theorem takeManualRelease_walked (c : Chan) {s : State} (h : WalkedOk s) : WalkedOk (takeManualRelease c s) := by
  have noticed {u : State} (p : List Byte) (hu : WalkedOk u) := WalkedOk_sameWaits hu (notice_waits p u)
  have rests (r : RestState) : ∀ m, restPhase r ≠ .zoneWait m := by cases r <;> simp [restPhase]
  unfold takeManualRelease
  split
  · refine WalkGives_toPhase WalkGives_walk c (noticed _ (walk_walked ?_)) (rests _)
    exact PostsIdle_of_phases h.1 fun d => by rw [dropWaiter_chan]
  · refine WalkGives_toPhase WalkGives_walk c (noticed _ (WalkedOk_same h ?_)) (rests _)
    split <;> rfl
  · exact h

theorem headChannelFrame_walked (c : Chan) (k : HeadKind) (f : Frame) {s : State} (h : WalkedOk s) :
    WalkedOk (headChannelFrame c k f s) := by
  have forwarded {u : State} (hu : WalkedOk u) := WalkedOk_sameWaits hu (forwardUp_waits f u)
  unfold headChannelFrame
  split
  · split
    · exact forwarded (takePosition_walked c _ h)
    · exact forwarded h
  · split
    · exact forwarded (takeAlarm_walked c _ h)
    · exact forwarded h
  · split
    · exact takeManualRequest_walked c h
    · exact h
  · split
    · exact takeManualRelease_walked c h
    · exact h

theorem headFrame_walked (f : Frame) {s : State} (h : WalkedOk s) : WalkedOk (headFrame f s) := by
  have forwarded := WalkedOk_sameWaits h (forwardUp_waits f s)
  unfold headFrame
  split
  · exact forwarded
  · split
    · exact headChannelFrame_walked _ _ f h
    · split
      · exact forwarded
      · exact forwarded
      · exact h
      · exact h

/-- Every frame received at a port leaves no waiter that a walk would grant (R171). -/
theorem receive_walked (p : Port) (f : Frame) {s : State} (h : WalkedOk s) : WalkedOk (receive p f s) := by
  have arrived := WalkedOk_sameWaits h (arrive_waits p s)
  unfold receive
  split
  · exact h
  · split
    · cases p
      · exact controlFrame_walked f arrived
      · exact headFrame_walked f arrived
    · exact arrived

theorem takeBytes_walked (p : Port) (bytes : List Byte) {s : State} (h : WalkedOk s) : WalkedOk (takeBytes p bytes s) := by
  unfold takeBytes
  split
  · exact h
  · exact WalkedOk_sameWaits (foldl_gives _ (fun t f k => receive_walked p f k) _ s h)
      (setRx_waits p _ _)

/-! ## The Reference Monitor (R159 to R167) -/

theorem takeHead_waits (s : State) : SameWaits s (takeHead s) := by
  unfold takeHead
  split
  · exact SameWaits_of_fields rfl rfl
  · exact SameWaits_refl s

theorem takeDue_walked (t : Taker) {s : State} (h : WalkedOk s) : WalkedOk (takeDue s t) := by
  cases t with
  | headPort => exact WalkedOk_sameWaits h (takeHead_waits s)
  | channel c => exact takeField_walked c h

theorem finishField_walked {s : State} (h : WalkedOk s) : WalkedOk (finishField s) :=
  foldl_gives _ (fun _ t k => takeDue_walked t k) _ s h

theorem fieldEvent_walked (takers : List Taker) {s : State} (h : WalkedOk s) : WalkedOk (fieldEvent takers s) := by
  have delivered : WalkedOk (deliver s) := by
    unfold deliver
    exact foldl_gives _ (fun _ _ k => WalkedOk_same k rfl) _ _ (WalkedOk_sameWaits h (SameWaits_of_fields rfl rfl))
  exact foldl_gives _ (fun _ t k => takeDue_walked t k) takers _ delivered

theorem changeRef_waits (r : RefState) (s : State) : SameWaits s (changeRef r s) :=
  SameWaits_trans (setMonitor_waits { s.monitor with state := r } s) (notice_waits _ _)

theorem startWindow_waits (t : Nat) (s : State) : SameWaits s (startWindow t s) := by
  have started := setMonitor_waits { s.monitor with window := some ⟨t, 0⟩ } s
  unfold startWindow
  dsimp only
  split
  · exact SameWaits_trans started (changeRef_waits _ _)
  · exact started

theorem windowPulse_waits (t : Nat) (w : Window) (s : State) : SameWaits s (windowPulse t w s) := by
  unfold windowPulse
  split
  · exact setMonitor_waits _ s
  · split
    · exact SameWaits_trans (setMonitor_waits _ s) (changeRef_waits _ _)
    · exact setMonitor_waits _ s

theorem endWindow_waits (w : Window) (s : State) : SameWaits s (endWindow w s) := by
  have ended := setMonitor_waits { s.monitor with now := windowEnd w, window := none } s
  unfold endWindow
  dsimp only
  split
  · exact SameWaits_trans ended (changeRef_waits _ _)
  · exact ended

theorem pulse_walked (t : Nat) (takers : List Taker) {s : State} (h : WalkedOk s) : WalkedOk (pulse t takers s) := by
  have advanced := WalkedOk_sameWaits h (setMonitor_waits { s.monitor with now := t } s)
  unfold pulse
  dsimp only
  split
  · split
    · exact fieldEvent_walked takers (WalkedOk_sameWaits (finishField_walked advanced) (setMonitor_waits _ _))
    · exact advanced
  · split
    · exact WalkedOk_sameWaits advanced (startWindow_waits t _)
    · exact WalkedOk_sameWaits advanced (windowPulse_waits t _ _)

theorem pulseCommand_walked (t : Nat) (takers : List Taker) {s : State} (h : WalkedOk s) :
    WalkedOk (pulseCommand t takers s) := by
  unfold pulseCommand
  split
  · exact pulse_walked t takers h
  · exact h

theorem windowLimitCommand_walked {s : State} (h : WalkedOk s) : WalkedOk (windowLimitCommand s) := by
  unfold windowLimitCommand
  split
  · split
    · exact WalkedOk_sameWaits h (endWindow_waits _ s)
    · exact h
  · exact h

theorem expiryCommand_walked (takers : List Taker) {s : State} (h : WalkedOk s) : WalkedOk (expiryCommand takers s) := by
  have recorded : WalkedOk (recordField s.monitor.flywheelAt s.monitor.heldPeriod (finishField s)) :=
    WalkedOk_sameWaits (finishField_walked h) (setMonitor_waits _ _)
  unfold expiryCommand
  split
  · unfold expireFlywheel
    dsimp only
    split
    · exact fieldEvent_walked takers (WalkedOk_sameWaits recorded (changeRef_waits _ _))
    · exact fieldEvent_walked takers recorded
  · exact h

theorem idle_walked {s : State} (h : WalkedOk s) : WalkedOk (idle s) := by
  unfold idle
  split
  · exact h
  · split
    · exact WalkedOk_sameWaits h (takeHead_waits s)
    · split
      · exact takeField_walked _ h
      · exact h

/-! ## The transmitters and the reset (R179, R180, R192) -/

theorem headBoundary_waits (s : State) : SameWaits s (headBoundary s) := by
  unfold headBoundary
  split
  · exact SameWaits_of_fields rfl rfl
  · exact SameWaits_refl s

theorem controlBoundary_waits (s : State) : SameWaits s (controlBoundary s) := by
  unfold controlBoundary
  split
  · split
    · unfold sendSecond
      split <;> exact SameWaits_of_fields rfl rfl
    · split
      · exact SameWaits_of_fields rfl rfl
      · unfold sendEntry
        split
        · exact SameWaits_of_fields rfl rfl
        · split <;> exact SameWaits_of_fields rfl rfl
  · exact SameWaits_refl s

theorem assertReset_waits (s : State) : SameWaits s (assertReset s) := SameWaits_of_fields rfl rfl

★ ★ ★ ★

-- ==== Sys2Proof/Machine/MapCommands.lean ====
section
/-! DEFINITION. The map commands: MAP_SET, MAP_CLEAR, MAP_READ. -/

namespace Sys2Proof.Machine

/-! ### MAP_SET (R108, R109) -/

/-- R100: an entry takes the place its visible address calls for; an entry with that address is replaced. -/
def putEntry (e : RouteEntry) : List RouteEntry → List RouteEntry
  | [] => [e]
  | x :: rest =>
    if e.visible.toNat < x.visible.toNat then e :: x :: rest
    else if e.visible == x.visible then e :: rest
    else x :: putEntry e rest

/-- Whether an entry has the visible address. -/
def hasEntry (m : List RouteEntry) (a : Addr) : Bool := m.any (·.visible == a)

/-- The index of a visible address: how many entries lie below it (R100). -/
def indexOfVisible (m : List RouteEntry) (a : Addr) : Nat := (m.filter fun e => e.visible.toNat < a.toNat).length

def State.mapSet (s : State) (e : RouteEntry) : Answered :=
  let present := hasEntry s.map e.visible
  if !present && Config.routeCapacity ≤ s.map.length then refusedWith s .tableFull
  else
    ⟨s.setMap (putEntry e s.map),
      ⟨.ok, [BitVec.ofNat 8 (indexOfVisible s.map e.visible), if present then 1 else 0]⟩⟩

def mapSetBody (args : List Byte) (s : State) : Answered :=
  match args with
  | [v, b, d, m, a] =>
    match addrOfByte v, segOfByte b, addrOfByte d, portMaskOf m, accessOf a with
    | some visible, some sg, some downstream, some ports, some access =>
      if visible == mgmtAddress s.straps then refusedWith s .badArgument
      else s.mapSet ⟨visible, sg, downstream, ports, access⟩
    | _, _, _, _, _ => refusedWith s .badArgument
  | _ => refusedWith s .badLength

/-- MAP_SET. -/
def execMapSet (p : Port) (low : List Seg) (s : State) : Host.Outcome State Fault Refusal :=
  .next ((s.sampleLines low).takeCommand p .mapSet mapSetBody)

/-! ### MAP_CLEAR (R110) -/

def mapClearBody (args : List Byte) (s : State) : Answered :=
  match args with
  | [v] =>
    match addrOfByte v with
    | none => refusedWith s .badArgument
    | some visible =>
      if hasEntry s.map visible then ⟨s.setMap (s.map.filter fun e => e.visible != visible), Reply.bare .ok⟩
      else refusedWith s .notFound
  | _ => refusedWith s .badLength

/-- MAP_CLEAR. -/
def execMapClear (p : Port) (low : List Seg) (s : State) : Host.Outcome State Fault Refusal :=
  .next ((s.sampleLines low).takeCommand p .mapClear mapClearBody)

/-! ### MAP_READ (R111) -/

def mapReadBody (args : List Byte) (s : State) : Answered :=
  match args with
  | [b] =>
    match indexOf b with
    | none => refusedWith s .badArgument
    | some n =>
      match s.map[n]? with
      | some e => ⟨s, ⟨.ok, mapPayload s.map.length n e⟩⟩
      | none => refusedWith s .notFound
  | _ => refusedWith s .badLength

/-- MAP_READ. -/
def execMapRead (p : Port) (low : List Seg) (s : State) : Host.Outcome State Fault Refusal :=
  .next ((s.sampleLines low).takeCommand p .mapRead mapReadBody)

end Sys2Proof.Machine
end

★ ★ ★ ★

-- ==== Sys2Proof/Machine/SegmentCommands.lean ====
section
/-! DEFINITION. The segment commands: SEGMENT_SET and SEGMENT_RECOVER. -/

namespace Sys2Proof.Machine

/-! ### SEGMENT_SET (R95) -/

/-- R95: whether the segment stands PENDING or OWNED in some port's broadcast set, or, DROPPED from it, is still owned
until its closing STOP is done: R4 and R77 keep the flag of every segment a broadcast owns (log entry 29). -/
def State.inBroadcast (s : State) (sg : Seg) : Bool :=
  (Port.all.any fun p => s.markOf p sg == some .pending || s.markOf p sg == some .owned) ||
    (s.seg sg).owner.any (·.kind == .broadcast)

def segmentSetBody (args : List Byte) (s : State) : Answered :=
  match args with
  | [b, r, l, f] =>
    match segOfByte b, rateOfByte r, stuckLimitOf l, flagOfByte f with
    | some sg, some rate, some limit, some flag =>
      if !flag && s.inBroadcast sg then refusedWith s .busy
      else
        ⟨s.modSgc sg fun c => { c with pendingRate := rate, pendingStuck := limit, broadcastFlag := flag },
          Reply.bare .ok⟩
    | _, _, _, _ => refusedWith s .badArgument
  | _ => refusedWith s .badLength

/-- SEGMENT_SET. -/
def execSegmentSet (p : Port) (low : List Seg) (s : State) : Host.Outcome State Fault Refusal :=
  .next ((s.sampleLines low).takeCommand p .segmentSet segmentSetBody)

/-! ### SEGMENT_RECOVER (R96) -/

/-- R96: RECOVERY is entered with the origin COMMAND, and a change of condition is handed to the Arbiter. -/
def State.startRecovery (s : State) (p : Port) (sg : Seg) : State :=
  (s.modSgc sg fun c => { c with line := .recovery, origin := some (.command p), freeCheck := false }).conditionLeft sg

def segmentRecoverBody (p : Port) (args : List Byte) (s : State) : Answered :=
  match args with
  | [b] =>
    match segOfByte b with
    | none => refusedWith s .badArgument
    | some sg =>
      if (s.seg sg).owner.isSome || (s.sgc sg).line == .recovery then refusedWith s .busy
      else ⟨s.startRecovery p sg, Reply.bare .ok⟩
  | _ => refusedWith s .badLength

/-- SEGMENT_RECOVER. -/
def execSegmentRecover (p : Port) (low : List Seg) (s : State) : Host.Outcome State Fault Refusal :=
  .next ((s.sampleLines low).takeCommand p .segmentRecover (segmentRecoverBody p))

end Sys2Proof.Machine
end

★ ★ ★ ★

§ **WORK TO COMPLETE**:
In the records above, some lines may contain the word "ended"; copy every one of them.

§ **RESPONSE TO THE TASK**:
  have ended := setMonitor_waits { s.monitor with now := windowEnd w, window := none } s
  · exact SameWaits_trans ended (changeRef_waits _ _)
  · exact ended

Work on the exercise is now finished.